2. Buyer’s Representations and Warranties. In connection with the transactions provided for herein, the Buyer hereby represents and warrants to the Company that:

 

(a) Organization and Qualification. If the Buyer is an entity, such Buyer is duly organized and validly existing under the laws of its jurisdiction of incorporation or organization. The Buyer has all requisite capacity (if such Buyer is an individual), power and authority to enter into, deliver and perform its obligations under the Transaction Documents.

 

 

 

(b) Investment Purpose. As of the date hereof, the Buyer is purchasing the Note for its own account and not with a present view towards the public sale or distribution thereof, except pursuant to sales registered or exempted from registration under the Securities Act.

 

(c) Accredited Investor Status. The Buyer is an “accredited investor” as that term is defined in Rule 501(a) of Regulation D (an “Accredited Investor”).

 

(d) Reliance on Exemptions. The Buyer understands that the Note is being offered and sold to it in reliance upon specific exemptions from the registration requirements of United States federal and state securities laws and that the Company is relying upon the truth and accuracy of, and the Buyer’s compliance with, the representations, warranties, agreements, acknowledgments and understandings of the Buyer set forth herein in order to determine the availability of such exemptions and the eligibility of the Buyer to acquire the Note.

 

(e) Information. The Company has not disclosed to the Buyer any material nonpublic information and will not disclose such information unless such information is disclosed to the public prior to or promptly following such disclosure to the Buyer.

 

(f) Legends. The Buyer understands that the Note has not been registered under the Securities Act and may bear a restrictive legend.

 

(g) Authorization; Enforcement. This Agreement has been duly and validly authorized. This Agreement has been duly executed and delivered on behalf of the Buyer, and this Agreement constitutes a valid and binding agreement of the Buyer enforceable in accordance with its terms.

 

(h) Series A Warrants. The Buyer is the registered holder of the Series A Warrants (the “Series A Warrants” and such Series A Warrants held by the Buyer, the “Buyer Series A Warrants”) to purchase American Depositary Shares of the Company (“ADS”), each representing 2,000 ordinary shares, par value $0.0001 per share, of the Company (“Ordinary Shares”), for an exercise price of $0.87 per ADS, which warrants expire 5:00 p.m. (New York City time) on [●], 2026], set forth on the signature page hereof, and in connection with the Warrant Extension Amendment hereby acknowledges and agrees that the agreements, representations and warranties with respect to the Series A Warrants set forth in Section 4 of that certain Securities Purchase Agreement, dated as of [●], 2025, by and between the Company and the Buyer, shall apply to the Buyer Series A Warrants as amended by the Warrant Extension Amendment.

 

3. Representations and Warranties of the Company. In connection with the transactions provided for herein, the Company hereby represents and warrants to the Buyer that:

 

(a) Organization and Qualification.
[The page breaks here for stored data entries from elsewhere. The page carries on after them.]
theorem execKsBind_keeps {P : State → Prop} (hP : StableMem P) {s : State} (h : P s) :
    (Nxt P) (execKsBind s) := by
  unfold execKsBind
  with_reducible apply State.ksRow_keeps hP
  · with_reducible assumption
  · intro x1 x2 x3 x4
    extract_lets t5 t6 t7 t8 t9 t10 t11 t12 t13
    clear_value t5 t6
    have h14 : (Snd (Snd (P))) t7 := by
      unfold t7
      with_reducible apply State.readB_keeps hP
      with_reducible assumption
    clear_value t7 t8
    have h15 : P t9 := by
      unfold t9
      with_reducible assumption
    clear_value t9 t10
    have h16 : P t11 := by
      unfold t11
      with_reducible apply hP.toStable.rest
      with_reducible assumption
    clear_value t11
    have h17 : P t12 := by
      unfold t12
      with_reducible apply State.setReg_keeps hP.toStable
      with_reducible apply State.setBit_keeps hP.toStable
      with_reducible apply State.putHash_keeps hP.toStable
      with_reducible assumption
    clear_value t12
    have h18 : P t13 := by
      unfold t13
      with_reducible apply State.measure_keeps hP.toStable
      with_reducible apply State.clearMeas_keeps hP.toStable
      with_reducible apply State.clearGrants_keeps hP.toStable
      with_reducible apply State.setReg_keeps hP.toStable
      with_reducible assumption
    clear_value t13
    with_reducible refine keep_ite (fun _ => ?_) (fun _ => ?_)
    · with_reducible apply State.refuseObject_keeps hP.toStable
      with_reducible assumption
    · with_reducible refine keep_ite (fun _ => ?_) (fun _ => ?_)
      · with_reducible apply State.refuseObject_keeps hP.toStable
        with_reducible assumption
      · with_reducible refine keep_ite (fun _ => ?_) (fun _ => ?_)
        · with_reducible apply State.refuseObject_keeps hP.toStable
          with_reducible assumption
        · with_reducible refine keep_ite (fun _ => ?_) (fun _ => ?_)
          · with_reducible apply State.refuseObject_keeps hP.toStable
            with_reducible assumption
          · with_reducible assumption

theorem execGrantHostRights_keeps {P : State → Prop} (hP : StableMem P) {a0 : Bool} {s : State} (h : P s) :
    (Nxt P) (execGrantHostRights a0 s) := by
  unfold execGrantHostRights
  with_reducible apply State.grantRow_keeps hP
  with_reducible assumption

theorem execGrantImport_keeps {P : State → Prop} (hP : StableMem P) {a0 : Bool} {s : State} (h : P s) :
    (Nxt P) (execGrantImport a0 s) := by
  unfold execGrantImport
  with_reducible apply State.grantRow_keeps hP
  with_reducible assumption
The Company and each of its Subsidiaries (as defined below), if any, is a corporation duly organized, validly existing and in good standing under the laws of the jurisdiction in which it is incorporated, with full power and authority (corporate and other) to own, lease, use and operate its properties and to carry on its business as and where now owned, leased, used, operated and conducted. “Subsidiaries” means any corporation or other organization, whether incorporated or unincorporated, in which the Company owns, directly or indirectly, any equity or other ownership interest.

 

-2-

 

(b) Authorization; Enforcement. (i) The Company has all requisite corporate power and authority to enter into and perform this Agreement, the Note and the Warrant Extension Amendment and to consummate the transactions contemplated hereby and thereby and to issue the Note and amend the Buyer Series A Warrants, in accordance with the terms hereof and thereof, respectively (ii) the execution and delivery of this Agreement, the Note and the Warrant Extension Amendment by the Company and the consummation by it of the transactions contemplated hereby and thereby (including without limitation, the issuance of the Note) has been duly authorized by the Company’s Board of Directors and no further consent or authorization of the Company, its Board of Directors, or its shareholders is required, (iii) this Agreement has been duly executed and delivered by the Company by its authorized representative, and such authorized representative is the true and official representative with authority to sign this Agreement and the other documents executed in connection herewith and bind the Company accordingly, and (iv) this Agreement constitutes, and upon execution and delivery by the Company of the Note and the Warrant Extension Amendment, each of such instruments will constitute, a legal, valid and binding obligation of the Company enforceable against the Company in accordance with its terms.

 

(c) No Conflicts. The execution, delivery and performance of this Agreement, the Note and the Warrant Extension Amendment by the Company and the consummation by the Company of the transactions contemplated hereby and thereby will not (i) conflict with or violate any provision of the Company’s or any Subsidiary’s certificate or articles of association, bylaws or other organizational or charter documents, or (ii) violate or conflict with, or result in a breach of any provision of, or constitute a default (or an event which with notice or lapse of time or both could become a default) under, or give to others any rights of termination, amendment, acceleration or cancellation of, any agreement, indenture, patent, patent license or instrument to which the Company or any of its Subsidiaries is a party, or (iii) result in a violation of any law, rule, regulation, order, judgment or decree (including federal and state securities laws and regulations and regulations of any self-regulatory organizations to which the Company or its securities are subject) applicable to the Company or any of its Subsidiaries or by which any property or asset of the Company or any of its Subsidiaries is bound or affected (except for such conflicts, defaults, terminations, amendments, accelerations, cancellations and violations as would not, individually or in the aggregate, have a Material Adverse Effect). The business of the Company and its Subsidiaries, if any, are not being conducted, and shall not be conducted so long as the Note is outstanding, in violation of any law, ordinance or regulation of any governmental entity. “Material Adverse Effect” means any material adverse effect on the business, operations, assets, financial condition or prospects of the Company or its Subsidiaries, if any, taken as a whole, or on the transactions contemplated hereby or by the agreements or instruments to be entered into in connection herewith.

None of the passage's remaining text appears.